Review: The Descendants (2011)


In The Descendants George Clooney portrays a relatively average character for one the few times in his career. He isn’t flashy or particularly debonair. He isn’t a CIA agent, a con man, or a presidential candidate. Instead Clooney plays Matt King, a middle-aged lawyer who lives in Hawaii with his wife and two daughters.

Matt is the self-described back-up parent. After his wife Elizabeth is critically injured in a boating accident, he suddenly becomes more responsible for his two daughters than he ever imagined. 17-year-old Alexandra (Shailene Woodley) is bitter and resentful while 10-year-old Scottie (Amara Miller) is acting out at school and at home. The family crisis worsens when Matt learns of his wife’s affair prior to the accident. In a comedic change of pace, Matt and his daughters set out to find his wife’s lover.
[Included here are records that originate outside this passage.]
-- ==== Sys2Proof/Tests/Slice0.lean ====
section
/-! SUPPORT. Small tests: what each operand check refuses, hypotheses of the statements that concrete states meet, and
single commands whose results are worked out by hand from the spec. -/

section
set_option Elab.async false
open Sys2Proof Sys2Proof.Machine

/-! ### States to test on -/

/-- Registers set in a state. -/
def testRegs (s : State) (l : List (Nat × Nat)) : State := l.foldl (fun s e => wr s e.1 e.2) s

/-- A module in service with both ports up and the claim 0x101 held by the host of port A. -/
def testOn : State :=
  let s := testRegs State.reset [(K.sysState, 3), (K.claimCurLo, 0x101)]
  { s with tray := { s.tray with hs := .inService, rails := true }, claimKeys := [0x101, 0]
           ports := [{ up := true, perst := false }, { up := true, perst := false }] }

/-- Every waiting write of a state granted (R20). -/
def testGranted (s : State) : State := { s with gwq := s.gwq.map fun w => { w with granted := true } }

/-- Bytes from lengths and values, lowest byte first. -/
def testBytes (l : List (Nat × Nat)) : Bytes := l.flatMap fun e => toLE e.1 e.2

/-- A command record: the opcode, the claim 0x101 and a payload from byte 0x10. -/
def testCmd (src op : Nat) (l : List (Nat × Nat)) : Cmd :=
  { id := 1, src := src, body := (toLE 8 op ++ toLE 8 0x101 ++ testBytes l ++ List.replicate 48 0).take 64 }

/-- That record waiting to run in a state. -/
def testWaits (s : State) (src op : Nat) (l : List (Nat × Nat)) : State := { s with cmds := [testCmd src op l] }

/-- MF's record waiting in the module in service, and that state once the record has started. -/
def testMf (op : Nat) (l : List (Nat × Nat)) : State := testWaits testOn 0 op l
def testBegun (op : Nat) (l : List (Nat × Nat)) : State := markStarted (testMf op l) (testCmd 0 op l)

/-- MF's access to an offset of a page through port A, and its place. -/
def testAt (page off : Nat) : Access := ⟨0, 0, 0x1000 * page + off⟩
def testPlace (page off : Nat) : Place := ⟨page, off, 0x1000 * page + off⟩

/-- A work word from its fields' lowest bits and values. -/
def testWord (l : List (Nat × Nat)) : QWord :=
  { addr := 0, word := BitVec.ofNat 128 (l.map fun e => e.2 * 2 ^ e.1).sum, refused := none }

/-- Bay 3 running with a word at the head of its queue. -/
def testBay (l : List (Nat × Nat)) : State := setBay testOn 3 { st := .running, owner := 0, queue := [testWord l] }

/-- A composite descriptor for a 1 x 1 input and filter of FP32, and one for a one-row attention word (R153, R205). -/
def testConv : Bytes := testBytes [(4, 64), (4, 0), (4, 128), (4, 0), (4, 192), (22, 0), (2, 1), (2, 0), (2, 1), (2, 1), (2, 0), (4, 1),
  (2, 1), (2, 1), (2, 1), (2, 1), (1, 1), (1, 1), (1, 1), (1, 1), (1, 1), (1, 1), (20, 0), (2, 512), (2, 0x3FF), (2, 0x3FF), (32, 0)]
def testAtt : Bytes := testBytes [(4, 4), (124, 0)]

/-- Bay 3 at a composite word of a class and OP, its descriptor at granary address 64 and pool 0 enabled for MF. -/
def testComp (cls op : Nat) (d : Bytes) : State :=
  { testRegs (testBay [(0, cls), (4, op), (32, 1)]) [(K.kvGeo 0, 1), (K.kvCtrl 0, 0x10001)] with mem := msetMany memReset [] 64 d }
def testCompWord (cls op : Nat) : QWord := testWord [(0, cls), (4, op), (32, 1)]

/-- Whether starting a composite leaves one with rows to do. -/
def testStarts (r : Except Nat State) (total : Composite → Nat) : Bool :=
  match r with
  | .ok u => match (bay (boundIssued u 3) 3).comp with
    | some c => decide (c.next < total c)
    | none => false
  | .error _ => false

/-- A stream block of a decode stream: 64 x 64 pictures of 8 bits in four slots of the tensors from 0x10000 on (R267). -/
def testStream : Bytes := testBytes [(1, 0), (1, 0), (2, 64), (2, 64), (1, 8), (1, 4), (8, 0x10000), (8, 0x100000), (12, 0), (2, 0x3FF),
  (2, 0x3FF), (1, 0), (1, 1), (86, 0)]

/-- A picture, a context in a state with it in slot 0 and its unit parsed, and a core that runs it. -/
def testVidPic : VidPic :=
  { slot := 0, order := 0, pts := 0, deadline := 0, width := 64, height := 64, layout := 0, colour := 0, final := 64
    taps := [{ tap := 0, block := testBytes [(16, 0), (2, 0), (2, 0), (2, 64), (2, 64), (2, 8), (2, 8), (40, 0)] }] }
def testVid : VidCtx :=
  { st := 2, func := 0, block := testStream, slots := List.replicate 4 {}, size := (64, 64), pics := [testVidPic]
    units := [⟨0, true, 0, 0⟩], subs := [{ cmd := 1, addr := 0x20000, len := 100, pts := 0, deadline := 0, mark := false }] }
def testVidOn : State := setVcore (setVctx (testRegs testOn [(K.vidCoreEn, 0x3F)]) 5 testVid) 0 { ctx := some 5 }

/-- The state a command leaves (the state after reset where it does not answer one). -/
def testAfter (o : Host.Outcome State Fault Refusal) : State :=
  match o with
  | .next t => t
  | _ => State.reset

/-! ### Hypotheses of the statements that these states meet -/

/-- Reset meets the invariant, and the state of these tests does. -/
theorem test_meets_StepKeepsInvariant : Inv State.reset ∧ Inv testOn := by
  simp only [Machine.Inv]
  decide +kernel
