-- ==== Sys2Proof/Machine/Bitstream.lean ====
section
/-! DEFINITION. bitstream_reader_writer (40_bitstream.md): the writer, and the reader's end check. The reader's GetBit and
GetBits stand in Decode.lean. -/

namespace Sys2Proof.Machine

/-- A new writer on (S, C) (40_bitstream.md R75). -/
def Writer.new (dest : Dest) (cap : Nat) : Writer := { dest := dest, cap := cap, bytes := [], acc := 0, n := 0 }

/-- EmitByte(W, b) (40_bitstream.md R76). -/
def emitByte (w : Writer) (b : Byte) : Except ErrKind Writer :=
  if w.cap ≤ w.bytes.length then .error .capacityExceeded
  else .ok { w with bytes := w.bytes ++ [b] }

/-- One round of PutBits' loop: append one bit, and emit the byte when eight are pending (40_bitstream.md R77). -/
def putBit (w : Writer) (b : Bool) : Except ErrKind Writer :=
  if w.n + 1 = 8 then
    match emitByte w (BitVec.ofNat 8 (2 * w.acc + b.toNat)) with
    | .error k => .error k
    | .ok w' => .ok { w' with acc := 0, n := 0 }
  else .ok { w with acc := 2 * w.acc + b.toNat, n := w.n + 1 }

/-- PutBits(W, v, w): the w-bit field v, most significant bit first (40_bitstream.md R77). -/
def putBits (w : Writer) (v : Nat) : Nat → Except ErrKind Writer
  | 0 => .ok w
  | i + 1 =>
    match putBit w (v.testBit i) with
    | .error k => .error k
    | .ok w' => putBits w' v i

/-- PutByte(W, b) (40_bitstream.md R78); it requires W.n = 0, which every caller meets. -/
def putByte (w : Writer) (b : Byte) : Except ErrKind Writer := emitByte w b

/-- PutByte of each byte in order (40_bitstream.md R78). -/
def putBytes (w : Writer) : List Byte → Except ErrKind Writer
  | [] => .ok w
  | b :: bs =>
    match putByte w b with
    | .error k => .error k
    | .ok w' => putBytes w' bs

/-- Flush(W): complete the last byte with 0 bits and return the stream (40_bitstream.md R79). -/
def flush (w : Writer) : Except ErrKind (List Byte) :=
  if w.n = 0 then .ok w.bytes
  else
    match emitByte w (BitVec.ofNat 8 (w.acc * 2 ^ (8 - w.n))) with
    | .error k => .error k
    | .ok w' => .ok w'.bytes

/-- CheckEnd(Rd) (40_bitstream.md R83): no byte after the last used one, and zero padding in it. -/
def checkEnd (rd : Reader) : Except ErrKind Unit :=
  let u := (rd.pos + 7) / 8
  if u ≠ rd.src.length then .error .corruptStream
  else if (List.range (8 * u - rd.pos)).any (fun i => bitAt rd.src (rd.pos + i)) then .error .corruptStream
  else .ok ()

end Sys2Proof.Machine
end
As it would also happen, Matt is descended from Hawaiian royalty and is the sole trustee of 25,000 acres of pristine land on the island of Kaua’i. While Matt is addressing the realities of his wife’s condition, he and his cousins (the most prominant is played by Beau Bridges) are deciding what developer to sell this land to.

 

As expected from an Alexander Payne movie, The Descendants finds great humor in very real and human moments. When Matt runs through the streets in his loafers and arrives at his friend’s house, sweaty and panting, is one of the most hilarious moments in the film. But  the humor almost immediately subsides. Matt wants to know the name of his wife’s lover and not so gently breaks to news to his friends about his wife fast-approaching death.

Likewise, Matt’s teenage daughter Alexandra is first introduced comedically before her problems are revealed. Shailene Woodley, best known for playing the first pregnant girl on ABC Family’s The Secret Life of the American Teenager, is a surprising revelation in this role. She carries herself with a profound level of maturity and fragility. Alexandra has been cast away to boarding schools and she has been incredibly hurt by her parents but she quickly comes around to help her father and to take care of her younger sister. Woodley and Clooney’s performances balance each other perfectly.

Perhaps the most important character in The Descendants is Hawaii itself. In an early voiceover, Matt complains that people on the mainland think because he lives in paradise, his life is more carefree. (“Paradise? Paradise can go fuck itself.”) The camera is quick to show that Hawaii is filled with as much poverty as any other state. Often the skies are dark and misty. This is hardly a romanticized version of Hawaii.

But the first time we see the land owned by Matt’s family is a stunningly gorgeous contrast to the Hawaii we have seen so far. The characters, especially Alexandra, are nostalgic about the land. She reminisces about happier times she had there with her mother and her younger sister remarks how she had never been there with their mother. The plot device revolving the the family’s land initially seemed like a contrived way to have Matt come to accept his wife’s past choices and fate. But as the movie progresses, the land comes to represent the family’s chance at happiness that had evaded them for some time.